WHAT YOU SHOULD DO:
Please repeat, from the entries that follow, the lines from the one containing "exact .inr ⟨_, _, Nat.min_le_right" through the one containing "obtain ⟨q, hq⟩ := settle_eq (sineEnds roundUnit false" exactly, adding nothing.

DATA:
-- ==== Sys2Proof/Laws/Transcendental.lean ====
section
/-! SUPPORT. What the functions of `TRANSC` can answer (40_numerics R66). -/

namespace Sys2Proof.Machine

/-- `settle` answers the lower end at some precision. -/
theorem settle_eq (ends : Nat → F64 × F64) (fuel p : Nat) : ∃ q, settle ends fuel p = (ends q).1 := by
  induction fuel generalizing p with
  | zero => exact ⟨p, rfl⟩
  | succ fuel ih =>
    rw [settle]
    split
    · exact ⟨p, rfl⟩
    · exact ih (2 * p)

/-- `choose` answers a member of the list, or `last` where there is none. -/
theorem choose_cases (choice : Nat) (values : List F64) (last : F64) :
    choose choice values last ∈ values ∨ (values = [] ∧ choose choice values last = last) := by
  cases values with
  | nil => exact .inr ⟨rfl, rfl⟩
  | cons v vs =>
    have h : choice % (v :: vs).length < (v :: vs).length := Nat.mod_lt _ (Nat.succ_pos _)
    refine .inl ?_
    rw [choose, List.getD_eq_getElem _ _ h]
    exact List.getElem_mem h

theorem choose_mem {values : List F64} (h : values ≠ []) (choice : Nat) (last : F64) :
    choose choice values last ∈ values :=
  (choose_cases choice values last).resolve_right (fun c => h c.1)

/-- Every member of `nearby` is accurate. -/
theorem accurate_of_mem_nearby {num den p : Nat} (h : p ∈ nearby num den) : accurate num den p = true :=
  (List.mem_filter.1 h).2

/-- No accurate pattern is above that of infinity. -/
theorem le_infBits_of_accurate {num den p : Nat} (h : accurate num den p = true) : p ≤ infBits := by
  unfold accurate at h
  split at h
  · exact Nat.le_of_eq (of_decide_eq_true h)
  · exact Nat.le_of_lt (of_decide_eq_true (Bool.and_eq_true_iff.1 h).1)

/-- A value of `unitValues` has a magnitude of at most 1. -/
theorem unitValues_cases {neg : Bool} {ps : List Nat} {v : F64} (h : v ∈ unitValues neg ps) :
    ∃ (b : Bool) (p : Nat), p ≤ oneF.toNat ∧ v = pack b p := by
  rcases List.mem_append.1 h with h | h
  · obtain ⟨p, hp, rfl⟩ := List.mem_map.1 h
    exact ⟨neg, p, of_decide_eq_true (List.mem_filter.1 hp).2, rfl⟩
  · split at h
    · exact ⟨!neg, 0, Nat.zero_le _, List.mem_singleton.1 h⟩
    · cases h

/-- The sine of a finite operand, correctly rounded, is a zero operand or has a magnitude of at most 1. -/
theorem sinRounded_cases {x : F64} (hx : isFinite x = true) :
    (isZero x = true ∧ sinRounded x = x) ∨ ∃ (b : Bool) (p : Nat), p ≤ oneF.toNat ∧ sinRounded x = pack b p := by
  unfold sinRounded
  rw [hx, Bool.not_true, if_neg Bool.false_ne_true]
  split
  · exact .inl ⟨‹_›, rfl⟩
  · obtain ⟨q, hq⟩ := settle_eq (sineEnds roundUnit (signOf x) 0 (quanta x)) 5 (firstPrecision (quanta x))
    exact .inr ⟨_, _, Nat.min_le_right _ _, hq⟩

/-- The cosine of a finite operand, correctly rounded, has a magnitude of at most 1. -/
theorem cosRounded_cases {x : F64} (hx : isFinite x = true) :
    ∃ (b : Bool) (p : Nat), p ≤ oneF.toNat ∧ cosRounded x = pack b p := by
  unfold cosRounded
  rw [hx, Bool.not_true, if_neg Bool.false_ne_true]
  obtain ⟨q, hq⟩ := settle_eq (sineEnds roundUnit false 1 (quanta x)) 5 128
  exact ⟨_, _, Nat.min_le_right _ _, hq⟩

/-- The power of ten of an operand that is no NaN has a clear sign and a magnitude of at most infinity. -/
theorem pow10Rounded_cases {x : F64} (hx : isNaN x = false) :
    ∃ p : Nat, p ≤ infBits ∧ pow10Rounded x = pack false p := by
  have hround (num den : Nat) : round64 num den ≤ infBits := Nat.min_le_right _ _
  unfold pow10Rounded
  rw [hx, if_neg Bool.false_ne_true]
  split
  · split
    · exact ⟨0, Nat.zero_le _, rfl⟩
    · exact ⟨infBits, Nat.le_refl _, rfl⟩
  · split
    · unfold pow10Whole
      split <;> exact ⟨_, hround _ _, rfl⟩
    · obtain ⟨q, hq⟩ := settle_eq (pow10Ends round64 (signOf x) (quanta x)) 5 128
      exact ⟨_, hround _ _, hq⟩

/-- No pattern that may be a power of ten is above that of infinity. -/
theorem le_infBits_of_mem_pow10Allowed {x : F64} {p : Nat} (h : p ∈ pow10Allowed x) : p ≤ infBits := by
  unfold pow10Allowed at h
  split at h
  · split at h
    · exact le_infBits_of_accurate (accurate_of_mem_nearby h)
    · exact Nat.le_of_eq (List.mem_singleton.1 h)
  · split at h
    · split at h <;> exact le_infBits_of_accurate (accurate_of_mem_nearby h)
    · exact le_infBits_of_accurate (accurate_of_mem_nearby h)

end Sys2Proof.Machine
end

TASK ANSWER:
    exact .inr ⟨_, _, Nat.min_le_right _ _, hq⟩

/-- The cosine of a finite operand, correctly rounded, has a magnitude of at most 1. -/
theorem cosRounded_cases {x : F64} (hx : isFinite x = true) :
    ∃ (b : Bool) (p : Nat), p ≤ oneF.toNat ∧ cosRounded x = pack b p := by
  unfold cosRounded
  rw [hx, Bool.not_true, if_neg Bool.false_ne_true]
  obtain ⟨q, hq⟩ := settle_eq (sineEnds roundUnit false 1 (quanta x)) 5 128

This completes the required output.